▸ **What the task asks**:
Return every line from the one with "w).clay = d.clay := rfl" through the one with "w).descs = d.descs := rfl", inclusive, exactly as it appears below.

(Dataset entries)

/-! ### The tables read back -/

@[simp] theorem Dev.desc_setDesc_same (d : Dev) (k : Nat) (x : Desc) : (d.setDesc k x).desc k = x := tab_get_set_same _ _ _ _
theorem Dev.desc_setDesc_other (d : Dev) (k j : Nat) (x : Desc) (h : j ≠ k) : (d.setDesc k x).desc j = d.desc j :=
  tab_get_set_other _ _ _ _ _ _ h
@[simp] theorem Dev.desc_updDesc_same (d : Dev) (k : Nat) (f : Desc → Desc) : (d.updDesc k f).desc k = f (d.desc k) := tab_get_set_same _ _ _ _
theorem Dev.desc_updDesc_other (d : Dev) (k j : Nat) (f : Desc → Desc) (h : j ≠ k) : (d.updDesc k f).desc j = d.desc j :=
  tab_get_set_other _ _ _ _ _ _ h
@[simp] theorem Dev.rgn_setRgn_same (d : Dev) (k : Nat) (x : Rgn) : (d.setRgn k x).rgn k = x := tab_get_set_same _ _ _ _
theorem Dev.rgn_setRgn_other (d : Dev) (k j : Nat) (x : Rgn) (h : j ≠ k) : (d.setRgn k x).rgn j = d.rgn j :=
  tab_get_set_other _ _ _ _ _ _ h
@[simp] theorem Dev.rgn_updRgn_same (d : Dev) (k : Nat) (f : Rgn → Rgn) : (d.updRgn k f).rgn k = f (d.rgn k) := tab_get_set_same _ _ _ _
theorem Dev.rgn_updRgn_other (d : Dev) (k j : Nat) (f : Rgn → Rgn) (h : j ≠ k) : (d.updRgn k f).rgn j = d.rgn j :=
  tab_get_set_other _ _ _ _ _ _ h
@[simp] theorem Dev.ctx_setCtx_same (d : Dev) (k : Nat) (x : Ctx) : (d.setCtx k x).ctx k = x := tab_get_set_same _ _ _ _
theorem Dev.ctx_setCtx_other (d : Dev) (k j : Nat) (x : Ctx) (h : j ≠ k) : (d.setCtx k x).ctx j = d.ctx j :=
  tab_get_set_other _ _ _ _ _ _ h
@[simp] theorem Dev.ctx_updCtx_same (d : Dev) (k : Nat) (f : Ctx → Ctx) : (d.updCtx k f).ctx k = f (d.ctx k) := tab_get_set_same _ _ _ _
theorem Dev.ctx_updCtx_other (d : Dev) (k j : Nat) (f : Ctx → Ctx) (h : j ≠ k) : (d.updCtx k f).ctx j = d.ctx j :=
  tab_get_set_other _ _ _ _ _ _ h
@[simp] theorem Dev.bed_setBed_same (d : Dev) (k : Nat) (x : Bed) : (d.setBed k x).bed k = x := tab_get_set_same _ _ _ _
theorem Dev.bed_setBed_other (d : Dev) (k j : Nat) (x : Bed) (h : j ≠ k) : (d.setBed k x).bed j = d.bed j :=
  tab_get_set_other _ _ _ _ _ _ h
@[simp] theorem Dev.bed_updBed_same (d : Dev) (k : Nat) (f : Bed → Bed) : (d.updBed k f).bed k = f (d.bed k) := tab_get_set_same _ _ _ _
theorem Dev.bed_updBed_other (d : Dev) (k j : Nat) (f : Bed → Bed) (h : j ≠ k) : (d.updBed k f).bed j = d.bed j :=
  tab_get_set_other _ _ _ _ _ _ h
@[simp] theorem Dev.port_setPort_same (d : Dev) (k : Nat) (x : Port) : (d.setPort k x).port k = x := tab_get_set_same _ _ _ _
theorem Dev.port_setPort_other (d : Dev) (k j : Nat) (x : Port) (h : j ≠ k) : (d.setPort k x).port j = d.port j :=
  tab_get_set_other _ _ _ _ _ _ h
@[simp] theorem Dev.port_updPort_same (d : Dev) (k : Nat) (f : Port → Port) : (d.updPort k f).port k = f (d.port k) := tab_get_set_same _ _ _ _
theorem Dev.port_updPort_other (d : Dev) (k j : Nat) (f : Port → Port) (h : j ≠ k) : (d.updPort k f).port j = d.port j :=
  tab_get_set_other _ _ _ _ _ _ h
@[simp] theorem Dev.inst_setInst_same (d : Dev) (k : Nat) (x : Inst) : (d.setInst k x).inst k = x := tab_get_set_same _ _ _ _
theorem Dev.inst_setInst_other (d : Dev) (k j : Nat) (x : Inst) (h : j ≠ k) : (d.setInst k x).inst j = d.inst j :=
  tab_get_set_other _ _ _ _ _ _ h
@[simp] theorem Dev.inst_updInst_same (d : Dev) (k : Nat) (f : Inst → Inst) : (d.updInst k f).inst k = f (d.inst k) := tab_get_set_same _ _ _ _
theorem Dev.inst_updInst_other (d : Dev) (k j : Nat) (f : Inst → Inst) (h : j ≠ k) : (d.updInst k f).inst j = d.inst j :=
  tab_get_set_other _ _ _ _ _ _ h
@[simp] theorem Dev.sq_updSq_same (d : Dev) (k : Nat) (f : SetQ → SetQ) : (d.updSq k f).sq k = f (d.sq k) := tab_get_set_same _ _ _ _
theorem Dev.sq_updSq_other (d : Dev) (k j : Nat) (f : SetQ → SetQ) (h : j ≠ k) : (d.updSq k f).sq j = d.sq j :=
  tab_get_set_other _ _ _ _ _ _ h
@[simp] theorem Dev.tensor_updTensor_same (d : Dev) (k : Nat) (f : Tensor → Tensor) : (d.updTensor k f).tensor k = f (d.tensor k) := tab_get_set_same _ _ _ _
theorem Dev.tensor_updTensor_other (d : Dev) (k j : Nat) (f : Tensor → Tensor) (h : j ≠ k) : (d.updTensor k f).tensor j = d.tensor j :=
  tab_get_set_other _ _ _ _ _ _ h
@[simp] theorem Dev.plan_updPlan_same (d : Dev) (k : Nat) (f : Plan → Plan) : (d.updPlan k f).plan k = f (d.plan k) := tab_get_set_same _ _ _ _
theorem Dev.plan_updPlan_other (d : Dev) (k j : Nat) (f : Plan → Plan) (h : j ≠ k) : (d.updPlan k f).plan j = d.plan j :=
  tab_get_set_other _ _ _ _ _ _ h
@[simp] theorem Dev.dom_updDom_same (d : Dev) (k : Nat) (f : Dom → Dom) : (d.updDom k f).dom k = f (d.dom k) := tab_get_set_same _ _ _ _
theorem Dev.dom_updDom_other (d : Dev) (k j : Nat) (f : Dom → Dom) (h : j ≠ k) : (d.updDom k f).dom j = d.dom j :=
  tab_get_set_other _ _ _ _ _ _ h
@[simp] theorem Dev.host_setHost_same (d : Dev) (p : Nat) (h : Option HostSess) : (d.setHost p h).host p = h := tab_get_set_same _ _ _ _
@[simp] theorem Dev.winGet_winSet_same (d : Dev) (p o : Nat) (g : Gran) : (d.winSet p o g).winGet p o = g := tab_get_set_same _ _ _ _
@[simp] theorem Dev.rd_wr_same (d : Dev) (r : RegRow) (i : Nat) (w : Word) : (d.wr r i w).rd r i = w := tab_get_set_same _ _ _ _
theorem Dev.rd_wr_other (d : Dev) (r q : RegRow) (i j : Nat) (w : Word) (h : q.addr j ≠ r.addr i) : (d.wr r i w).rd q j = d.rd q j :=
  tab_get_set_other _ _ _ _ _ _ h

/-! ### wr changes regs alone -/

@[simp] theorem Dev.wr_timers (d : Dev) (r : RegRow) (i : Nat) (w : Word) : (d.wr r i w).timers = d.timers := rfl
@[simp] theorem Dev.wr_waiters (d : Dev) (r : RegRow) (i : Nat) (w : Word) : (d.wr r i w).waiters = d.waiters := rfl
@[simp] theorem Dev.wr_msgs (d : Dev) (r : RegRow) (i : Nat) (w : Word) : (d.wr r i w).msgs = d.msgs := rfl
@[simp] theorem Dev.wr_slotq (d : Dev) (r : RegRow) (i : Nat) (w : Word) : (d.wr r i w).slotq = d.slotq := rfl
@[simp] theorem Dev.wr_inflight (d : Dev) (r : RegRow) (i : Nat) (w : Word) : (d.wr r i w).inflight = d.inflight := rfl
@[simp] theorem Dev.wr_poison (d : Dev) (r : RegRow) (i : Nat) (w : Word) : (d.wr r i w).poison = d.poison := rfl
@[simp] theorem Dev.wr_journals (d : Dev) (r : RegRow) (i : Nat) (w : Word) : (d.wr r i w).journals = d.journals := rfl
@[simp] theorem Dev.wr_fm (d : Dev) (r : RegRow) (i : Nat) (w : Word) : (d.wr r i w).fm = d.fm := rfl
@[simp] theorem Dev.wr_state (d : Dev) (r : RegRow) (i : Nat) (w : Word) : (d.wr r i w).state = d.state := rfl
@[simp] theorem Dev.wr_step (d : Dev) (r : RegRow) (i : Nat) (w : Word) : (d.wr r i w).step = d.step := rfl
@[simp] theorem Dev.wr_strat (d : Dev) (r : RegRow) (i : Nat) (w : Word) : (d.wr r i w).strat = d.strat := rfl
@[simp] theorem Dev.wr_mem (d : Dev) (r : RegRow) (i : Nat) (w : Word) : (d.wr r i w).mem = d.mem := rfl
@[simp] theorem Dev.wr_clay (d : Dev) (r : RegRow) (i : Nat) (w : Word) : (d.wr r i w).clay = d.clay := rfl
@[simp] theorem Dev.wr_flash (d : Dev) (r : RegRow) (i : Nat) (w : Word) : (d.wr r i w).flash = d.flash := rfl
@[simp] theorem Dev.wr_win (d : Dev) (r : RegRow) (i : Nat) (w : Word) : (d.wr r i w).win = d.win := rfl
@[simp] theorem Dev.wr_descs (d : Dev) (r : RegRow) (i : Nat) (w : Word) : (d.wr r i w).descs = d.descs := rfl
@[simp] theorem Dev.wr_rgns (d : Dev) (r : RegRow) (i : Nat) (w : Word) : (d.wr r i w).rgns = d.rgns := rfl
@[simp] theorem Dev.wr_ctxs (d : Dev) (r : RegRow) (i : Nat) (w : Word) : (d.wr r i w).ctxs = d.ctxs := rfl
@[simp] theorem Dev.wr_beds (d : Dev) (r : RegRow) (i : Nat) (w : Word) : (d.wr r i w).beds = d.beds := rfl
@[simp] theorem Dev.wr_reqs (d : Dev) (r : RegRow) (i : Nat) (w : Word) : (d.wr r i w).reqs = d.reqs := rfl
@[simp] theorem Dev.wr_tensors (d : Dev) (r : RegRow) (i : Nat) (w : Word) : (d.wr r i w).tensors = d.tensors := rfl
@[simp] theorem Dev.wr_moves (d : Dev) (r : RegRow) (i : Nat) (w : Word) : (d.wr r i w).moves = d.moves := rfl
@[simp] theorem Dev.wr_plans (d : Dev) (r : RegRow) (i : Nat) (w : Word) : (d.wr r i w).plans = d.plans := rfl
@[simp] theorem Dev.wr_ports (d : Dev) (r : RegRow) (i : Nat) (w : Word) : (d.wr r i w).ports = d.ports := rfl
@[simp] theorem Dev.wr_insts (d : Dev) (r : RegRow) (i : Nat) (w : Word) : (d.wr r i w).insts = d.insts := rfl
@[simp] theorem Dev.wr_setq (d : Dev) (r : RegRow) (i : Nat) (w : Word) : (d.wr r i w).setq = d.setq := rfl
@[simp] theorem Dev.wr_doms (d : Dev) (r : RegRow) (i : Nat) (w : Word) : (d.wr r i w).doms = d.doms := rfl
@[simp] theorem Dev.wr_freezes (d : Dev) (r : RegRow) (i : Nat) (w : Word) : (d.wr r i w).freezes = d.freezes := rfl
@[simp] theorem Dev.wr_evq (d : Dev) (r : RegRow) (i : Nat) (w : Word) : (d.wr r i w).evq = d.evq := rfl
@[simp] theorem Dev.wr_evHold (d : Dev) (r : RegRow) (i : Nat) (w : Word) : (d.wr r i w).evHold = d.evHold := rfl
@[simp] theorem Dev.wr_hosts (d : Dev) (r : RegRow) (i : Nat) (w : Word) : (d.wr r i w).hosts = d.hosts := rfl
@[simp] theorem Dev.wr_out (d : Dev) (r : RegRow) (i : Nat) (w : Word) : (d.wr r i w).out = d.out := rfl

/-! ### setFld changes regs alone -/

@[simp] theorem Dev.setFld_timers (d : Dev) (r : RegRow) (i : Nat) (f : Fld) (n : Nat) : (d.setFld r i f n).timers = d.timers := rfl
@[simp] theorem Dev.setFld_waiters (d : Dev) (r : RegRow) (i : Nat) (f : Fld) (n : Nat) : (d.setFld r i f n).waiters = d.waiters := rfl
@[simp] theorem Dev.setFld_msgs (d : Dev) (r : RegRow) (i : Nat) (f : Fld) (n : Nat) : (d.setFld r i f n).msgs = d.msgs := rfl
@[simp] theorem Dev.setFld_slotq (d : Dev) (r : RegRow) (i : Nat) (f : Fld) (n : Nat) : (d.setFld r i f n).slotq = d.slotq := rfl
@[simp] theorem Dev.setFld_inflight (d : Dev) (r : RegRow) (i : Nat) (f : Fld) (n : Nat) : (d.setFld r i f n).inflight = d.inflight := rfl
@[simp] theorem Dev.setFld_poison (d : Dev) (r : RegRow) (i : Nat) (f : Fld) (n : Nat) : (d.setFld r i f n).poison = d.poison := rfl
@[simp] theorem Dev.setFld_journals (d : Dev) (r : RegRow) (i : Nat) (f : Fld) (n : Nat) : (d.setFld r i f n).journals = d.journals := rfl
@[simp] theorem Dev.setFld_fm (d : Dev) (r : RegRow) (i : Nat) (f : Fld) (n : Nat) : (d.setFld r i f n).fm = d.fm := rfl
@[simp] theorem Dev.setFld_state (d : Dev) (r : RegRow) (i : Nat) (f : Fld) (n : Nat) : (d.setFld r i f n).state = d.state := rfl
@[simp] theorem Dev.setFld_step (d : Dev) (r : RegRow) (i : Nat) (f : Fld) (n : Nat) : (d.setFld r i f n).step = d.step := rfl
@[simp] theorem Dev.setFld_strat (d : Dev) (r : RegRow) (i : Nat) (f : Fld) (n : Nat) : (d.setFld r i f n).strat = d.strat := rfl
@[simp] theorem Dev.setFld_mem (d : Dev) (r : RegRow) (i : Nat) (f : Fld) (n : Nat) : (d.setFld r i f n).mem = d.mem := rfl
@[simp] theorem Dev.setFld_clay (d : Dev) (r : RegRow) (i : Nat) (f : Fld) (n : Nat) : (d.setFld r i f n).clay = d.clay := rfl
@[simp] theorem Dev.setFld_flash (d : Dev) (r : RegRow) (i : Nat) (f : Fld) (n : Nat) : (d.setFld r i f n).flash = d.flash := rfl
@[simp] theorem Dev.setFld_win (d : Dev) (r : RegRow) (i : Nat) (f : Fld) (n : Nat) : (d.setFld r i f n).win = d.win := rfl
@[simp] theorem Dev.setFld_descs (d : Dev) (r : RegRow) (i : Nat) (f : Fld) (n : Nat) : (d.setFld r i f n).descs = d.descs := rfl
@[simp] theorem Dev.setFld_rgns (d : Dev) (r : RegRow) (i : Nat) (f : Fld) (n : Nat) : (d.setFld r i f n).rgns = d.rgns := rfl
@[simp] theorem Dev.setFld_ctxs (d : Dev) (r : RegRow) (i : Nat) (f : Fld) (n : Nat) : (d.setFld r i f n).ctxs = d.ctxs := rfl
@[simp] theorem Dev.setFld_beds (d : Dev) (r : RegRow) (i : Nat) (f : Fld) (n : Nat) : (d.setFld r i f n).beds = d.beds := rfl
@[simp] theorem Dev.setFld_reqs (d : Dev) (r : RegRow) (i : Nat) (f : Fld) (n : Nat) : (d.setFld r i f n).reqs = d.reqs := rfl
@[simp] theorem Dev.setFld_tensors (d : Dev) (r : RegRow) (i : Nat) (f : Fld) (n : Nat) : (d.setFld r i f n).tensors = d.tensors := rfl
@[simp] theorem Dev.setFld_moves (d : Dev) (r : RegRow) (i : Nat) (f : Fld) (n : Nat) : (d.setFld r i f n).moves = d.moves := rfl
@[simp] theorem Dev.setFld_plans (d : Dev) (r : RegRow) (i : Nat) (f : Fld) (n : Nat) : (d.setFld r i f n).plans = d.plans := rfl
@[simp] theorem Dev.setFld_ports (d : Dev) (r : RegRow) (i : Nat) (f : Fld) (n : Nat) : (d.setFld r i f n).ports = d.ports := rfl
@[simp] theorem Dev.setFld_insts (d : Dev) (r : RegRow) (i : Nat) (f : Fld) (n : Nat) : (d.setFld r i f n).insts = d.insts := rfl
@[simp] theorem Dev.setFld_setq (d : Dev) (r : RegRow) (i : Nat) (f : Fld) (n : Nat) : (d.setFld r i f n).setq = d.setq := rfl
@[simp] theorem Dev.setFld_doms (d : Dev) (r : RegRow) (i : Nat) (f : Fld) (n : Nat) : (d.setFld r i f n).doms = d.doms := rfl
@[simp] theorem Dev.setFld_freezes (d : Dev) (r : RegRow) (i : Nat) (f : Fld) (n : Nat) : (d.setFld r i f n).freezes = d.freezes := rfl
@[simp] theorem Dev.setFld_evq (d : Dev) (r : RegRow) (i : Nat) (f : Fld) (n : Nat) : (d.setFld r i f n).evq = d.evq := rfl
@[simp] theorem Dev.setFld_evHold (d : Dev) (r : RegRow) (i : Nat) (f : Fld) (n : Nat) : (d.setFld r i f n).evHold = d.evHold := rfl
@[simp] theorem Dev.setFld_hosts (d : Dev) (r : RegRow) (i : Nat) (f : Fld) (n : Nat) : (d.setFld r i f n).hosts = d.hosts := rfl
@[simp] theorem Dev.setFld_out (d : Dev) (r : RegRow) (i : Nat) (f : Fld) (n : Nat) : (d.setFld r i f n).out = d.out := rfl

▸ **Answer to this problem**:
@[simp] theorem Dev.wr_clay (d : Dev) (r : RegRow) (i : Nat) (w : Word) : (d.wr r i w).clay = d.clay := rfl
@[simp] theorem Dev.wr_flash (d : Dev) (r : RegRow) (i : Nat) (w : Word) : (d.wr r i w).flash = d.flash := rfl
@[simp] theorem Dev.wr_win (d : Dev) (r : RegRow) (i : Nat) (w : Word) : (d.wr r i w).win = d.win := rfl
@[simp] theorem Dev.wr_descs (d : Dev) (r : RegRow) (i : Nat) (w : Word) : (d.wr r i w).descs = d.descs := rfl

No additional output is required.